- Born: 1875 Donaghadee
- Died: 1956 (aged 80–81)
- Education: Methodist College Belfast Girton College, Cambridge
- Employer(s): Lady Margaret Hall, Oxford University College, Reading St Leonards School

= Katharine McCutcheon =

Irish educator (1875 – 1956)

Katharine Sara Howard McCutcheon (1875 – 1956) was an Irish educator. Headmistress of St Leonards School from 1922 to 1938, she taught at Lady Margaret Hall, Oxford and the University of Reading and was on the board of several women's colleges.

== Life ==
McCutcheon was born in 1875 in Donaghadee, County Down, to theology teacher Revd Oliver McCutcheon and Jane Tobias. She was educated at her father's school: Methodist College Belfast.

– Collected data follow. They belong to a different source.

-- ==== Sys2Proof/Machine/Procs.lean ====
section
/-! DEFINITION. Procedures: triggers, queues, dispatch, completion records, cores and their faults (spec 08 R194 to R206, 09,
14 R319, R332 to R334). -/

namespace Sys2Proof.Machine

/-! ### Procedure addresses (spec 09 R211) -/

/-- What a procedure address names. -/
inductive Space where
  | pool (addr : Nat)
  | peer (feid : Feid) (addr : Nat)
  | host (port addr : Nat)
  | bad
deriving DecidableEq, Repr

/-- Decodes a procedure address; a reserved SPACE or a set zero bit is malformed. -/
def spaceOf (a : Nat) : Space :=
  match bits a 63 60 with
  | 0 => if bits a 59 48 = 0 then .pool (bits a 47 0) else .bad
  | 1 => .peer (BitVec.ofNat 16 (bits a 59 44)) (bits a 43 0)
  | 2 => if bits a 59 52 = 0 then .host (bits a 51 44) (bits a 43 0) else .bad
  | _ => .bad

/-- Whether an address is malformed. -/
def malformed (a : Nat) : Bool := spaceOf a == .bad

/-- Whether a verdict stands against a FEID (spec 15 R341). -/
def State.feidFenced (s : State) (f : Feid) : Bool := (Tbl.get? s.live.fences f.toNat).isSome

/-- The device is self-fenced (spec 15 R346). -/
def State.selfFenced (s : State) : Bool := s.rd LIVE_STAT_STATE == 3

/-- The port that carries an access of a procedure. -/
def State.spacePort (s : State) (sp : Space) : Option Nat :=
  match sp with
  | .peer f _ => s.portOfFeid f
  | .host p _ => some p
  | _ => none

/-- Whether a context of a tenant may make an access under a bank (spec 09 R211). -/
def State.spaceMay (s : State) (b : Bank) (tenant : Nat) (sp : Space) : Bool :=
  let byPort (p : Nat) : Bool :=
    let d := s.map.cur.bind p
    bdValid d && bdTenant d == tenant && s.enabled .port p
  match sp with
  | .pool a => b.ctxMay tenant (b.extent (a / 2 ^ 30))
  | .peer f _ => !s.feidFenced f && (match s.portOfFeid f with | none => false | some p => byPort p)
  | .host p _ => byPort p
  | .bad => false

/-! ### The trigger (spec 09 R210) -/

def trChain (t : Nat) : Nat := bits t 47 0
def trLen (t : Nat) : Nat := bits t 60 48
def trPrio (t : Nat) : Nat := bits t 65 64
def trCntEn (t : Nat) : Bool := bit t 66
def trCntMode (t : Nat) : Bool := bit t 67
def trSeq (t : Nat) : Nat := bits t 127 96
def trCpl (t : Nat) : Nat := bits t 191 128
def trCntAddr (t : Nat) : Nat := bits t 255 192
def trCntVal (t : Nat) : Nat := bits t 287 256

/-! ### Writes of a procedure -/

/-- Puts a procedure's message on a port: Q2 at PRIO 0x3, else weighted (spec 09 R218; 13 R305, R306). -/
def State.sendProc (s : State) (p x prio kind : Nat) (m : Msg) : State :=
  if prio = 3 then s.sendQ p 2 m
  else s.sendW p (s.rd CTX_QOS_TC x) (some (s.ctxTenant x)) kind m

/-- Writes bytes that lie in one line, as a procedure: to the pool as a home transaction, to a peer as WR or WR_MASK, to a
host as a CXL.io write (spec 09 R211, R223). -/
def State.procWrite (s : State) (x id k prio epoch addr : Nat) (mask : BitVec 64) (d : Line) (poison : Bool)
    (enc : Option (Nat × Nat × Bool)) (whole : Bool := false) : State :=
  match spaceOf addr with
  | .pool a => s.addTxn (.core x id k) (.write d mask poison) (a / 64) epoch enc whole
  | .peer f a =>
    match s.portOfFeid f with
    | none => s
    | some p =>
      let t := s.freshTag
      let s := t.2.modProc x id (fun q => { q with wrTags := q.wrTags ++ [t.1] })
      let h : Hdr := { poison := poison, dst := f, src := s.ownFeid, tag := t.1, arg := BitVec.ofNat 64 (lineAddr a) }
      if mask = fullMask then s.sendProc p x prio kindWrite (.yd 0x02 h (lineSlots d))
      else
        (s.sendProc p x prio kindWrite (.yd 0x04 { h with poison := false, arg := mask } [])).sendProc p x prio kindWrite
          (.yd 0x03 h (lineSlots d))
  | .host p a =>
    (maskRuns mask).foldl
      (fun s r => s.sendProc p x prio kindWrite (.ioMemWr (lineAddr a + r.1) (((lineBytes d).drop r.1).take r.2) poison)) s
  | .bad => s

/-- Adds to a 64-bit counter, as a procedure (spec 09 R225). -/
def State.procAdd (s : State) (x id prio addr v : Nat) : State :=
  match spaceOf addr with
  | .pool a =>
    s.addTxn (.core x id kCounter)
      (.atomic 0 1 false (a % 64) (BitVec.ofNat 128 v) 0 none) (a / 64) s.epoch
  | .peer f a =>
    match s.portOfFeid f with
    | none => s
    | some p =>
      let w := s.rd LIVE_INCARN_INCARN + 2 ^ 20
      let t := s.freshTag
      t.2.sendProc p x prio kindWrite
        (.yd 0x08 { dst := f, src := s.ownFeid, tag := t.1, arg := BitVec.ofNat 64 a }
          [BitVec.ofNat 128 w, BitVec.ofNat 128 v])
  | .host p a =>
    let t := s.freshTag
    t.2.sendProc p x prio kindWrite (.ioFetchAdd t.1 a (BitVec.ofNat 64 v))
  | .bad => s

/-! ### Records (spec 09 R224 to R226) -/

/-- A completion record. -/
def recordOf (x st flags idx seq : Nat) (res : List Nat) : Nat :=
  st + flags % 2 ^ 16 * 2 ^ 8 + x * 2 ^ 24 + idx * 2 ^ 36 + seq * 2 ^ 64 +
    (List.range 4).foldl (fun n i => n + (res[i]?).getD 0 * 2 ^ (128 + 32 * i)) 0

/-- Whether a record or counter address is judged writable now (spec 09 R226, 15 R346). -/
def State.recordMay (s : State) (x addr : Nat) : Bool :=
  s.spaceMay s.map.cur (s.ctxTenant x) (spaceOf addr) &&
    !(s.selfFenced && (match spaceOf addr with | .pool _ => false | _ => true))

/-- Issues a record; one the judgement denies is dropped and counted. Answers whether it was issued. -/
def State.sendRecord (s : State) (x id trig recd : Nat) : State × Bool :=
  let a := trCpl trig
  if s.recordMay x a then
    let o := a % 64
    ((s.procWrite x id kRecord (trPrio trig) s.epoch a (BitVec.ofNat 64 (0xFFFFFFFF <<< o)) (BitVec.ofNat 512 (recd <<< (8 * o)))
      false none).count (ctxOcc 0x04 x), true)
  else (s.count (ctxOcc 0x05 x), false)

/-- Issues the counter increment of a trigger, where CNT_EN and CNT_MODE ask for one. -/
def State.sendCounter (s : State) (x id trig : Nat) (st : Byte) : State :=
  if !trCntEn trig || (trCntMode trig && st != stOk) then s
  else if s.recordMay x (trCntAddr trig) then s.procAdd x id (trPrio trig) (trCntAddr trig) (trCntVal trig)
  else s.count (ctxOcc 0x05 x)

/-! ### Queues -/

/-- The procedures of a context, accepted earliest first. -/
def State.procsOf (s : State) (x : Nat) : List Proc := Tbl.get s.procs.procs x []

/-- Sets the procedures of a context. -/
def State.setProcs (s : State) (x : Nat) (l : List Proc) : State :=
  { s with procs := { s.procs with procs := if l.isEmpty then Tbl.del s.procs.procs x else Tbl.put s.procs.procs x l } }

/-- A procedure of a context by its number. -/
def State.proc (s : State) (x id : Nat) : Option Proc := (s.procsOf x).find? (fun p => p.id == id)

/-- Whether messages of a procedure's peer writes still wait for their link or its confirming ACK. -/
def State.peerPending (s : State) (p : Proc) : Bool :=
  let mine (m : Msg) : Bool :=
    match m with
    | .yd opc h _ => h.src == s.ownFeid && p.wrTags.contains h.tag && (opc == 0x02 || opc == 0x03 || opc == 0x04)
    | _ => false
  s.ports.any (fun (p : Nat × PortSt) =>
    p.2.egress.any (fun (q : Queued) => mine q.msg) || p.2.replay.any (fun r => r.2.any (fun q => mine q.msg)))

/-- Whether an issued record has not reached its ordering point yet (spec 09 R225). -/
def State.recordPending (s : State) (x id : Nat) : Bool :=
  s.home.txns.any (fun t => t.phase == .waiting && t.src == .core x id kRecord) ||
    (match s.proc x id with | some p => s.peerPending p || !p.rdPorts.isEmpty | none => false)

/-- Whether a procedure holds its place: its record has not been ordered (spec 09 R213). -/
def State.placed (s : State) (x : Nat) (p : Proc) : Bool := !p.ended || p.phase == .recorded && s.recordPending x p.id

/-- Whether anything of a procedure is still to come. -/
def State.keeps (s : State) (x : Nat) (p : Proc) : Bool := !p.ended || p.counterDue || s.recordPending x p.id

/-- CTX_QSTAT.DEPTH, RUNNING and PARKED. -/
def State.qDepth (s : State) (x : Nat) : Nat := ((s.procsOf x).filter (s.placed x)).length
def State.qRunning (s : State) (x : Nat) : Nat :=
  ((s.procsOf x).filter (fun p => match p.phase with | .running _ => true | .saved => true | _ => false)).length
def State.qParked (s : State) (x : Nat) : Nat := ((s.procsOf x).filter (fun p => p.phase == .parked)).length

/-- The procedure that runs on a core. -/
def State.procOn (s : State) (c : Nat) : Option (Nat × Proc) :=
  match Tbl.get? s.procs.running c with
  | none => none
  | some (x, id) => (s.proc x id).map (fun p => (x, p))

/-- Forgets the chain lookups of a core: their slots lapse, whatever still answers them (spec 08 R195, 12 R290). -/
def State.dropLookups (s : State) (c : Nat) : State :=
  let mine (k : Nat) : Bool := k / 2 ^ 24 == c
  { s with filt := { s.filt with
    res := s.filt.res.filter (fun (q : Nat × ChainRes) => !mine q.1)
    lapsed := ((s.filt.slots.filter (fun (q : Nat × Nat) => mine q.2)).map (·.1)).foldl setAdd s.filt.lapsed
    slots := s.filt.slots.filter (fun (q : Nat × Nat) => !mine q.2) } }

/-- Frees a core: nothing of what its descriptor held in it stays (spec 08 R195). -/
def State.freeCore (s : State) (c : Nat) : State :=
  let s := s.dropLookups c
  ({ s with procs := { s.procs with running := Tbl.del s.procs.running c, saving := setDel s.procs.saving c } }).set CORE_STAT_RUNNING 0 c

/-- Frees the core a procedure runs on. -/
def State.leaveCore (s : State) (p : Proc) : State :=
  match p.phase with
  | .running c => s.freeCore c
  | _ => s

/-- Zero-length reads on the CXL.io ports a procedure wrote through (spec 09 R225, 10 R250). -/
def State.flushHosts (s : State) (x : Nat) (p : Proc) (ports : List Nat) : State :=
  ports.foldl
    (fun s port =>
      let t := s.freshTag
      let s := t.2.sendProc port x (trPrio p.trig) kindRead (.ioMemRd t.1 0 0)
      s.modProc x p.id (fun q => { q with rdPorts := q.rdPorts ++ [(port, t.1)] }))
    (s.modProc x p.id (fun q => { q with hostPorts := [] }))

/-- Ends a procedure with a status at a descriptor: staged writes are discarded, the core is freed, its record is due. -/
def State.endProc (s : State) (x : Nat) (p : Proc) (st : Byte) (idx flags : Nat) : State :=
  let s := s.leaveCore p
  let s := s.modProc x p.id (fun q => { q with
    phase := .ending
    status := st
    idx := idx
    flags := q.flags ||| flags ||| (if q.replays = 0 then 0 else flReplayed)
    staged := []
    log := []
    hasLog := false
    logDone := false
    remote := [] })
  match s.proc x p.id with
  | none => s
  | some q => s.flushHosts x q q.hostUsed

/-- Ends the procedures of a context that a test selects, each at the descriptor it stands at. -/
def State.endProcs (s : State) (x : Nat) (f : Proc → Bool) (st : Byte) : State :=
  ((s.procsOf x).filter f).foldl (fun s p => s.endProc x p st p.idx 0) s

/-- Whether writes of a procedure are not yet ordered at the home, or not yet confirmed or issued elsewhere (spec 09 R225). -/
def State.writesPending (s : State) (x : Nat) (p : Proc) : Bool :=
  s.home.txns.any (fun t => t.phase == .waiting && (match t.src with | .core y i _ => y == x && i == p.id | _ => false)) ||
    s.peerPending p || !p.rdPorts.isEmpty

/-- What follows a record written to a host: a zero-length read (spec 09 R225). -/
def State.afterRecord (s : State) (x : Nat) (p : Proc) : State :=
  match spaceOf (trCpl p.trig) with
  | .host port _ => s.flushHosts x p [port]
  | _ => s

/-- Issues the completion record of an ended procedure whose writes have reached their ordering points (spec 09
R225); a denied one is dropped with its counter (R226). -/
def State.completionRecord (s : State) (x id : Nat) : State :=
  match s.proc x id with
  | none => s
  | some p =>
    if p.phase != .ending || s.writesPending x p then s
    else
      let zero := p.res.map (fun (w : Word) => w.toNat)
      let recd := recordOf x p.status.toNat p.flags p.idx (trSeq p.trig) zero
      let r := (s.modProc x id (fun q => { q with phase := .recorded })).sendRecord x id p.trig recd
      if r.2 then r.1.afterRecord x p else r.1.dropProc x id (fun _ => true)

/-- Issues the counter increment after the record's ordering point (spec 09 R225). -/
def State.counterIncrement (s : State) (x id : Nat) : State :=
  match s.proc x id with
  | none => s
  | some p =>
    if !p.ended || s.recordPending x id then s
    else (s.dropProc x id (fun _ => true)).sendCounter x id p.trig p.status

/-! ### Cores and slices -/

/-- A core that can run descriptors. -/
def State.coreUsable (s : State) (c : Nat) : Bool := s.enabled .core c && !s.flag CORE_STAT_FENCED c

/-- A usable core that runs nothing. -/
def State.coreFree (s : State) (c : Nat) : Bool :=
  s.coreUsable c && !s.flag CORE_STAT_RUNNING c && !s.quiescing .core c

/-- The slice a core serves under the current map. -/
def State.sliceOfCore (s : State) (c : Nat) : Option Nat :=
  (s.map.cur.slices.find? (fun e => slValid e.2 && bit (slCores e.2) c)).map (·.1)

/-- The cores of a slice. -/
def State.coresOf (s : State) (i : Nat) : List Nat :=
  let e := s.map.cur.slice i
  if slValid e then (List.range 128).filter (fun c => bit (slCores e) c) else []

/-- A slice without a usable core (spec 08 R202). -/
def State.coreless (s : State) (i : Nat) : Bool := !(s.coresOf i).any s.coreUsable

/-- The contexts bound to a slice whose page is enabled and which hold procedures. -/
def State.ctxsOf (s : State) (i : Nat) : List Nat :=
  (s.procs.procs.map (·.1)).filter (fun x => s.rd CTX_BIND_SLICE x == i && s.enabled .ctx x)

She studied classics and philosophy at Girton College, Cambridge from 1896, gaining a first class pass. Cambridge did not award degrees to women at the time, but she received a degree from Queen's College, Belfast in 1900.

McCutcheon was a tutor in classics at Lady Margaret Hall from 1910 to 1922, and was appointed by the University of Reading, alongside Annie Hunt, to replace Donald Atkinson when he was conscripted for World War I in 1917. When Oxford began admitting women to degrees in 1920, McCutcheon and some of her fellow tutors and lecturers were given degrees by decree. The University of St Andrews also awarded her an honorary LLD in 1934.

McCutcheon served as classical mistress at St Leonards from 1900 to 1910 and then as headmistress from 1922 to 1938. She co-edited St Leonards School, 1877-1927 with Julia Mary Grant.

She served as a governor of Girton College, on the board of Bedford College, London, and on the board of a London women's teacher training college, Furzedown.